Hmmmm. Girls are doing better than boys in both science and math in high school, huh? It's almost like we have to rely on college-level hostility to keep the genders so unbalanced in the STEM fields.....
posted by GenjiandProust at 9:27 AM on July 18 [4 favorites]


It's worth considering these two familiar facts together: that men earn much more than women on average (without considering any of the many reasons why they earn more), and the average woman live several years longer than the average man.

Men also do all the most dangerous, life-threatening jobs. Those are jobs that all of us depend on men to do — police, firefighting, construction work, mining, etc. I'm not one of those men — I'm a 33-year-old man with a reasonably well-paying office job and good job security. I take it for granted that other men are risking their lives so I can enjoy my safe, comfortable, middle-class existence.
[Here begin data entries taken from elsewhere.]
-- ==== Sys2Proof/Syntax.lean ====
section
/-! DEFINITION. The instruction set: operand notation, modifiers and Instr, one constructor per row of
spec/opcode_table.json. The first 175 rows are forms of ISA words (R89); the others are the device's own
steps and the outside world's events (95_what_each_step_holds.md), which have no encoding. -/

namespace Sys2Proof

/-- The guard of R78: predicate index and negation. -/
structure Guard where
  p : Fin 8
  neg : Bool
  deriving DecidableEq, Repr

/-- The operand types of the TY table (R80). -/
inductive Ty where
  | b32 | i32 | n32 | i64 | n64 | f32 | f64 | bf16x2 | f16x2 | i16x2 | n16x2 | i8x4 | n8x4
  deriving DecidableEq, Repr

/-- A source operand: the four kinds of R82. -/
inductive Src where
  | v (n : Fin 256)
  | s (n : Fin 64)
  | imm (i : BitVec 8)
  | lit (w : BitVec 64)
  deriving DecidableEq, Repr

/-- A destination: DK 00, 01 and 10 (R80, R84). -/
inductive Dst where
  | v (n : Fin 256)
  | s (n : Fin 64)
  | p (n : Fin 8)
  deriving DecidableEq, Repr

/-- RND of R81. -/
inductive Rnd where
  | rne | rtz | rup | rdn
  deriving DecidableEq, Repr

/-- The MOD layout of rounding instructions with XMOD zero (R81). -/
structure FMod where
  rnd : Rnd
  ftz : Bool
  deriving DecidableEq, Repr

/-- ISET's conditions (R163). -/
inductive ICond where
  | eq | ne | lt | le | gt | ge
  deriving DecidableEq, Repr

/-- FSET's conditions (R164). -/
inductive FCond where
  | eq | ne | lt | le | gt | ge | num | nan | equ | neu | ltu | leu | gtu | geu
  deriving DecidableEq, Repr

/-- The combine codes of R163. -/
inductive Combine where
  | none | and | or | xor
  deriving DecidableEq, Repr

/-- VOTE's operations (R124). -/
inductive VoteOp where
  | any | all | uni | ballot
  deriving DecidableEq, Repr

/-- SHFL's modes (R126). -/
inductive ShflMode where
  | idx | up | down | xor
  deriving DecidableEq, Repr

/-- REDUX's operations (R127). -/
inductive ReduxOp where
  | add | min | max | and | or | xor
  deriving DecidableEq, Repr

/-- The SB formats of R140. -/
inductive SbFmt where
  | sb2 | sb4 | sb7
  deriving DecidableEq, Repr

/-- BRA's modes (R112). -/
inductive BraMode where
  | uni | any | all | none | div
  deriving DecidableEq, Repr

/-- SZ of the M format (R86). -/
inductive MSize where
  | b8 | b16 | b32 | b64 | b128 | i8 | i16 | f32 | bf16x2 | f16x2 | i32 | i64 | f64
  deriving DecidableEq, Repr

/-- The scopes of R329. -/
inductive Scope where
  | none | warp | block | cluster | die | device | domain | system
  deriving DecidableEq, Repr

/-- ORD of the M format (R86). -/
inductive Order where
  | rlx | acq | rel | ar
  deriving DecidableEq, Repr

/-- CH of the M format (R256). -/
inductive Cache where
  | dflt | stream | keep | nol1
  deriving DecidableEq, Repr

/-- The address base of the M format: KA 0 or 1 (R86). -/
inductive Base where
  | v (n : Fin 256)
  | s (n : Fin 64)
  deriving DecidableEq, Repr

/-- A memory operand with a signed byte offset (R39, R86). -/
structure MAddr where
  base : Base
  off : BitVec 16
  deriving DecidableEq, Repr

/-- A memory operand with a signed word offset: ATOM, RED, CAS and LDG (R39, R86). -/
structure WAddr where
  base : Base
  woff : BitVec 11
  deriving DecidableEq, Repr

/-- The atomic operations of R260. -/
inductive AtomOp where
  | add | min | max | and | or | xor | exch | inc | dec
  deriving DecidableEq, Repr

/-- The group-load operations of R264. -/
inductive LdgOp where
  | add | min | max | and | or | xor
  deriving DecidableEq, Repr

/-- The barrier levels of R349 and R362. -/
inductive BarLvl where
  | block | cluster | die | grid
  deriving DecidableEq, Repr

/-- A barrier operand (R362). -/
structure Bar where
  lvl : BarLvl
  idx : Fin 16
  deriving DecidableEq, Repr

/-- The reuse classes of R32. -/
inductive Reuse where
  | none | low | high | streaming
  deriving DecidableEq, Repr

/-- What a translated access of a core carries (R195): the core, its address space, the generation of the TLB entry that served
it, and the virtual address, by which the core translates again. -/
structure HomeTag where
  core : Nat
  asid : Nat
  gen : Nat
  va : Nat
  deriving DecidableEq, Repr

/-- A request for a line: a read or a write, under a core's tag or under none. -/
structure LineRequest where
  write : Bool
  tag : Option HomeTag
  deriving DecidableEq, Repr

/-- What a peer package asks of this one (R237). -/
inductive PeerOp where
  | read (n : Nat)
  | write (data : List (BitVec 8))
  | atomic (op : AtomOp) (sz : MSize) (x : BitVec 64)
  | cas (sz : MSize) (expect new : BitVec 64)
  | lease
  deriving DecidableEq, Repr
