/-- The words of an instruction (R80 to R88 and the encoding tables); events have none. -/
def encode : Instr → List Word64
  | .nop g => encA 0x00 g 0 0 0 noSrc noSrc noSrc 0
  | .yield g => encA 0x01 g 0 0 0 noSrc noSrc noSrc 0
  | .exit g => encJ 0x02 g 0 0 0 0
  | .brk g imm => encC 0x03 g 0 0 0 0 0 imm
  | .bra g m t => encJ 0x04 g m.code 0 0 t
  | .brx g dv r => encJ 0x05 g (divBits dv) (vBits r) 0 0
  | .call g t => encJ 0x06 g 0 0 0 t
  | .callv g dv r => encJ 0x07 g (divBits dv) (vBits r) 0 0
  | .ret g => encJ 0x08 g 0 0 0 0
  | .dispatch g r x p => encJ 0x09 g 0 (vBits r) (vBits x) (0#29 ++ BitVec.ofNat 3 p.val)
  | .role g p sb r => encC 0x0A g 0 (pBits p) 0 (sBits sb) 0 (BitVec.ofNat 16 r.val)
  | .launch g ser p sa sb => encC 0x0B g (0#3 ++ BitVec.ofBool ser) (pBits p) (sBits sa) (sBits sb) 0 0
  | .trap g imm => encC 0x0C g 0 0 0 0 0 imm
  | .wsync g p sa => encC 0x0D g 0 (pBits p) (sBits sa) 0 0 0
  | .add g t s d a b => enc2 0x10 g t d a b (bit0 s)
  | .sub g t s d a b => enc2 0x11 g t d a b (bit0 s)
  | .addc g t d a b p => enc3 0x12 g t d a b (pSrc p) 0
  | .subb g t d a b p => enc3 0x13 g t d a b (pSrc p) 0
  | .mul g t d a b => enc2 0x14 g t d a b 0
  | .mulhi g t d a b => enc2 0x15 g t d a b 0
  | .mad g t d a b c => enc3 0x16 g t d a b c 0
  | .madw g t d a b c => enc3 0x17 g t d a b c 0
  | .min g t d a b => enc2 0x18 g t d a b 0
  | .max g t d a b => enc2 0x19 g t d a b 0
  | .abs g t s d a => enc1 0x1A g t d a (bit0 s)
  | .neg g t s d a => enc1 0x1B g t d a (bit0 s)
  | .and g t d a b => enc2 0x1C g t d a b 0
  | .or g t d a b => enc2 0x1D g t d a b 0
  | .xor g t d a b => enc2 0x1E g t d a b 0
  | .not g t d a => enc1 0x1F g t d a 0
  | .shl g t d a b => enc2 0x20 g t d a b 0
  | .shr g t d a b => enc2 0x21 g t d a b 0
  | .sar g t d a b => enc2 0x22 g t d a b 0
  | .rot g t r d a b => enc2 0x23 g t d a b (bit0 r)
  | .bfe g t d a b => enc2 0x24 g t d a b 0
  | .bfi g t d a b c => enc3 0x25 g t d a b c 0
  | .popc g t d a => enc1 0x26 g t d a 0
  | .clz g t d a => enc1 0x27 g t d a 0
  | .brev g t d a => enc1 0x28 g t d a 0
  | .prmt g d a b c => enc3 0x29 g .b32 d a b c 0
  | .sad g t d a b c => enc3 0x2A g t d a b c 0
  | .lea g sx sh d a b => enc2 0x2B g .n64 d a b (0#4 ++ BitVec.ofBool sx ++ BitVec.ofNat 3 sh.val)
  | .idiv g t d a b => enc2 0x2C g t d a b 0
  | .irem g t d a b => enc2 0x2D g t d a b 0
  | .lop3 g t f d a b c => enc3 0x2E g t d a b c f
  | .iset g t c k d a b p => enc3 0x30 g t d a b (pSrc p) (0#3 ++ k.code ++ c.code)
  | .fset g t c k d a b p => enc3 0x31 g t d a b (pSrc p) (0#2 ++ k.code ++ c.code)
  | .sel g t d a b p => enc3 0x32 g t d a b (pSrc p) 0
  | .plop g pd pa pb pc f => encA 0x33 g 0 2 (pBits pd) (pSrc pa) (pSrc pb) (pSrc pc) f
  | .vote g op n d pa => encA 0x34 g 0 d.kind d.field (pSrc pa) noSrc noSrc (0#5 ++ BitVec.ofBool n ++ op.code)
  | .matchLanes g t al d a => enc1 0x35 g t d (.v a) (bit0 al)
  | .fclassPred g t p a m => encA 0x36 g t.code 2 (pBits p) a m noSrc 0
  | .fclassMask g t d a => enc1 0x36 g t d a 0
  | .pmovPack g d => encA 0x37 g 0 d.kind d.field noSrc noSrc noSrc 0
  | .pmovUnpack g a => encA 0x37 g 0 2 0 a noSrc noSrc 1
  | .fadd g t m d a b => enc2 0x38 g t d a b (fmodBits m)
  | .fsub g t m d a b => enc2 0x39 g t d a b (fmodBits m)
  | .fmul g t m d a b => enc2 0x3A g t d a b (fmodBits m)
  | .ffma g t m d a b c => enc3 0x3B g t d a b c (fmodBits m)
  | .fmin g t d a b => enc2 0x3C g t d a b 0
  | .fmax g t d a b => enc2 0x3D g t d a b 0
  | .frcp g t m d a => enc1 0x3E g t d a (fmodBits m)
  | .frsq g t m d a => enc1 0x3F g t d a (fmodBits m)
  | .fsqrt g t m d a => enc1 0x40 g t d a (fmodBits m)
  | .fdiv g t m d a b => enc2 0x41 g t d a b (fmodBits m)
  | .fexp2 g t m d a => enc1 0x42 g t d a (fmodBits m)
  | .flog2 g t m d a => enc1 0x43 g t d a (fmodBits m)
  | .fsin g t m d a => enc1 0x44 g t d a (fmodBits m)
  | .fcos g t m d a => enc1 0x45 g t d a (fmodBits m)
  | .ftanh g t m d a => enc1 0x46 g t d a (fmodBits m)
  | .fdot2 g t m d a b c => enc3 0x47 g t d a b c (fmodBits m)
  | .frnd g t m d a => enc1 0x48 g t d a (fmodBits m)
  | .fscale g t m d a b => enc2 0x49 g t d a b (fmodBits m)
  | .fgetx g t d a => enc1 0x4A g t d a 0
  | .fgetm g t d a => enc1 0x4B g t d a 0
  | .cvt g t st m d a b => enc2 0x50 g t d a b (st.code ++ 0#1 ++ m.code)
  | .sbpack g t q dense len32 d a =>
    enc1 0x51 g t d a (q.code ++ BitVec.ofBool dense ++ 0#1 ++ BitVec.ofBool len32 ++ 0#3)
  | .sbunpk g q d a b c => enc3 0x52 g .f32 d (.v a) b c (q.code ++ 0#6)
  | .sbscl g t q d a b c => enc3 0x53 g t d a b c (q.code ++ 0#6)
  | .rng g t d a b c => enc3 0x54 g t d a b c 0
  | .mov g t d a => enc1 0x58 g t d a 0
  | .movl g d a => encA 0x59 g 0 0 (vBits d) (.v a) noSrc noSrc 0
  | .shfl g t m seg d a b =>
    encA 0x5A g t.code 0 (vBits d) (.v a) b noSrc (0#3 ++ BitVec.ofNat 3 seg.val ++ m.code)
  | .bcast g t d a b => enc2 0x5B g t d (.v a) b 0
  | .redux g t op m d a => enc1 0x5C g t d (.v a) (op.code ++ 0#2 ++ m.code)
  | .gets g t d code => encA 0x5D g t.code d.kind d.field (.v ⟨code.toNat, code.isLt⟩) noSrc noSrc 0
  | .sets g t code a => encA 0x5E g t.code 0 code a noSrc noSrc 0
  | .ld g sz sco ord ch d m => encM 0x60 g sz.code (vBits d) m.base 0 sco ord ch m.off
  | .st g sz sco ord ch d m => encM 0x61 g sz.code (vBits d) m.base 0 sco ord ch m.off
  | .lds g sz sco ord ch d m => encM 0x62 g sz.code (sBits d) m.base 0 sco ord ch m.off
  | .sts g sz sco ord ch d m => encM 0x63 g sz.code (sBits d) m.base 0 sco ord ch m.off
  | .ldg g op sz w sco ord d m =>
    encM 0x64 g sz.code (vBits d) m.base (BitVec.ofNat 8 w.val) sco ord .dflt (op.code ++ m.woff)
  | .atom g op sz sco ord d m x => encM 0x65 g sz.code (vBits d) m.base (vBits x) sco ord .dflt (op.code ++ m.woff)
  | .red g op sz sco ord m x => encM 0x66 g sz.code 0 m.base (vBits x) sco ord .dflt (op.code ++ m.woff)
  | .cas g sz sco ord d m x => encM 0x67 g sz.code (vBits d) m.base (vBits x) sco ord .dflt (0#5 ++ m.woff)
  | .fence g sco ord => encM 0x68 g 0 0 (.v 0) 0 sco ord .dflt 0
  | .pref g ch m => encM 0x69 g 0 0 m.base 0 .none .rlx ch m.off
  | .cwb g rel m => encM 0x6A g 0 0 m.base 0 .none (if rel then .rel else .rlx) .dflt m.off
  | .cinv g acq m => encM 0x6B g 0 0 m.base 0 .none (if acq then .acq else .rlx) .dflt m.off
  | .waitne g sz sco ord d m x => encM 0x6D g sz.code (vBits d) m.base (vBits x) sco ord .dflt m.off
  | .resideClass g sd sa sb c r nt =>
    encC 0x6C g 0 (sBits sd) (sBits sa) (sBits sb) 0 (0#12 ++ BitVec.ofBool nt ++ BitVec.ofBool r ++ c.code)
  | .residePin g sd sa sb => encC 0x6C g 1 (sBits sd) (sBits sa) (sBits sb) 0 0
  | .resideUnpin g sd sa sb => encC 0x6C g 2 (sBits sd) (sBits sa) (sBits sb) 0 0
  | .resideTprio g sd sa c => encC 0x6C g 3 (sBits sd) (sBits sa) 0 0 (0#13 ++ BitVec.ofNat 3 c.val)
  | .resideClose g sd sa sb => encC 0x6C g 4 (sBits sd) (sBits sa) (sBits sb) 0 0
  | .kvfind g sd sa => encC 0x6E g 0 (sBits sd) (sBits sa) 0 0 0
  | .kvput g pin sd sa sc => encC 0x6F g 0 (sBits sd) (sBits sa) 0 (sBits sc) (0#15 ++ BitVec.ofBool pin)
  | .kvdrop g sd sa => encC 0x70 g 0 (sBits sd) (sBits sa) 0 0 0
  | .kvdropTensor g sd sa => encC 0x70 g 1 (sBits sd) (sBits sa) 0 0 0
  | .acgrow g sd n => encC 0x71 g 0 (sBits sd) 0 0 0 n
  | .acfree g sd n => encC 0x72 g 0 (sBits sd) 0 0 0 n
  | .cpy g sd sa => encC 0x80 g 0 (sBits sd) (sBits sa) 0 0 0
  | .cpym g sd sa => encC 0x81 g 0 (sBits sd) (sBits sa) 0 0 0
  | .cpysc g sd sa => encC 0x82 g 0 (sBits sd) (sBits sa) 0 0 0
  | .xpose g sd sa => encC 0x83 g 0 (sBits sd) (sBits sa) 0 0 0
  | .sred g sd sa => encC 0x84 g 0 (sBits sd) (sBits sa) 0 0 0
  | .afence g sd => encC 0x85 g 0 (sBits sd) 0 0 0 0
  | .awaitBatch g sa => encC 0x86 g 0 0 (sBits sa) 0 0 0
  | .awaitAll g => encC 0x86 g 1 0 0 0 0 0
  | .atest g p sa => encC 0x87 g 0 (pBits p) (sBits sa) 0 0 0
  | .atestAll g p => encC 0x87 g 1 (pBits p) 0 0 0 0
  | .marr g sd k => encC 0x90 g 0 (sBits sd) 0 0 0 (BitVec.ofNat 16 k.val)
  | .bload g sd sa sb => encC 0x91 g 0 (sBits sd) (sBits sa) (sBits sb) 0 0
  | .minit g sd sa => encC 0x92 g 0 (sBits sd) (sBits sa) 0 0 0
  | .mma g sd sa sb => encC 0x93 g 0 (sBits sd) (sBits sa) (sBits sb) 0 0
  | .mmasp g sel sd sa sb vc => encC 0x94 g 0 (sBits sd) (sBits sa) (sBits sb) (vBits vc) (BitVec.ofNat 16 sel.val)
  | .mdrain g sd sa sb sc => encC 0x95 g 0 (sBits sd) (sBits sa) (sBits sb) (sBits sc) 0
  | .mread g d sa => encC 0x96 g 0 (vBits d) (sBits sa) 0 0 0
  | .mreadAnc g d sa => encC 0x96 g 1 (vBits d) (sBits sa) 0 0 0
  | .mwrite g sa b => encC 0x97 g 0 0 (sBits sa) (vBits b) 0 0
  | .mwriteAnc g sa b => encC 0x97 g 1 0 (sBits sa) (vBits b) 0 0
  | .bara g p c b => encBar 0xA0 g 0 (pBits p) 0 (sBits c) b
  | .barw g p c b => encBar 0xA1 g 0 (pBits p) 0 (sBits c) b
  | .barsRoot g d b => encBar 0xA2 g 0 (sBits d) 0 0 b
  | .barsOwn g d b => encBar 0xA2 g 1 (sBits d) 0 0 b
  | .barqRoot g d b => encBar 0xA3 g 0 (sBits d) 0 0 b
  | .barqMem g d b => encBar 0xA3 g 1 (sBits d) 0 0 b
  | .barqArr g d b => encBar 0xA3 g 2 (sBits d) 0 0 b
  | .barqEarly g d b => encBar 0xA3 g 3 (sBits d) 0 0 b
  | .barqWait g d b => encBar 0xA3 g 4 (sBits d) 0 0 b
  | .barsetRoot g a b => encBar 0xA4 g 0 0 (sBits a) 0 b
  | .barsetMem g a b => encBar 0xA4 g 1 0 (sBits a) 0 b
  | .barsetArr g a b => encBar 0xA4 g 2 0 (sBits a) 0 b
  | .barsetEarly g a b => encBar 0xA4 g 3 0 (sBits a) 0 b
  | .barsetWait g a b => encBar 0xA4 g 4 0 (sBits a) 0 b
  | .tret g => encC 0xC0 g 0 0 0 0 0 0
  | .tretSaved g => encC 0xC0 g 1 0 0 0 0 0
  | .tlbiPage g sa => encC 0xC1 g 0 0 (sBits sa) 0 0 0
  | .tlbiRange g sa sb => encC 0xC1 g 1 0 (sBits sa) (sBits sb) 0 0
  | .tlbiAsid g => encC 0xC1 g 2 0 0 0 0 0
  | .genadv g => encC 0xC2 g 0 0 0 0 0 0
  | .dvsave g sa => encC 0xC3 g 0 0 (sBits sa) 0 0 0
  | .dvload g sd sa => encC 0xC4 g 0 (sBits sd) (sBits sa) 0 0 0
  | .sigset g sa n => encC 0xC5 g 0 0 (sBits sa) 0 0 (BitVec.ofNat 16 n.val)
  | .sigrd g sd n => encC 0xC6 g 0 (sBits sd) 0 0 0 (BitVec.ofNat 16 n.val)
  | .mapft g sd sa => encC 0xC7 g 0 (sBits sd) (sBits sa) 0 0 0
  | .killw g sd sa => encC 0xC8 g 0 (sBits sd) (sBits sa) 0 0 0
  | .migr g sd sa => encC 0xC9 g 0 (sBits sd) (sBits sa) 0 0 0
  | .scrub g sd sa sb => encC 0xCA g 0 (sBits sd) (sBits sa) (sBits sb) 0 0
  | .keyz g sa => encC 0xCB g 0 0 (sBits sa) 0 0 0
  | .qsaveRq g sd sa => encC 0xCC g 0 (sBits sd) (sBits sa) 0 0 0
  | .qsaveMac g sd sa => encC 0xCC g 1 (sBits sd) (sBits sa) 0 0 0
  | .qsaveRbq g sd sa => encC 0xCC g 2 (sBits sd) (sBits sa) 0 0 0
  | .qloadRq g sd sa => encC 0xCD g 0 (sBits sd) (sBits sa) 0 0 0
  | .qloadMac g sd sa => encC 0xCD g 1 (sBits sd) (sBits sa) 0 0 0
  | .qloadRbq g sd sa => encC 0xCD g 2 (sBits sd) (sBits sa) 0 0 0
  | .pgdisc g sd sa sb => encC 0xCE g 0 (sBits sd) (sBits sa) (sBits sb) 0 0
  | _ => []

end Sys2Proof
end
So it's not that I earn more than my female coworkers — we get paid equally. (If there were some irrational discount on women in the workforce, then any rational company would hire only women if at all possible. Obviously, that's not reality.) Those other men, who are risking life and limb, who are getting compensated for taking that risk, are pushing up the average earnings of men. Anyone who longs for their earnings should ask whether they'd actually be willing to take the physical risk — I certainly wouldn't be. This is as much about class as it is about gender.
posted by John Cohen at 9:30 AM on July 18 [1 favorite]


Why couldn't we depend on women to do them?
posted by josher71 at 9:32 AM on July 18 [8 favorites]


The article notes: "By the time high school rolls around, boys are earning worse grades than girls. They've been behind in that regard for decades, averaging about 0.2 GPA points lower since the 1970s." Actually, girls have been getting better grades than boys for 100 years. That Vox article describes a metastudy of 500 datasets going back to 1914: "In many cases, the effects were small. But no study found that boys were getting better grades, and the sheer consistency makes the results important, the researchers wrote."

Of course, most schoolteachers are women. Just imagine the outcry we'd hear if most schoolteachers were men, and boys had been getting better grades for a century.
posted by John Cohen at 9:36 AM on July 18 [2 favorites]


Wait, what? John Cohen, I'm not following your logic at all. (regarding your pay comments)
posted by agregoli at 9:36 AM on July 18


Er, police officer's salaries are most certainly not pushing up the average wages of men...
posted by Lutoslawski at 9:38 AM on July 18 [19 favorites]


John Cohen: the pay gap remains when you look at men and women in the same (safe, white collar) professions.
posted by you're a kitty! at 9:39 AM on July 18 [31 favorites]


So it's not that I earn more than my female coworkers — we get paid equally.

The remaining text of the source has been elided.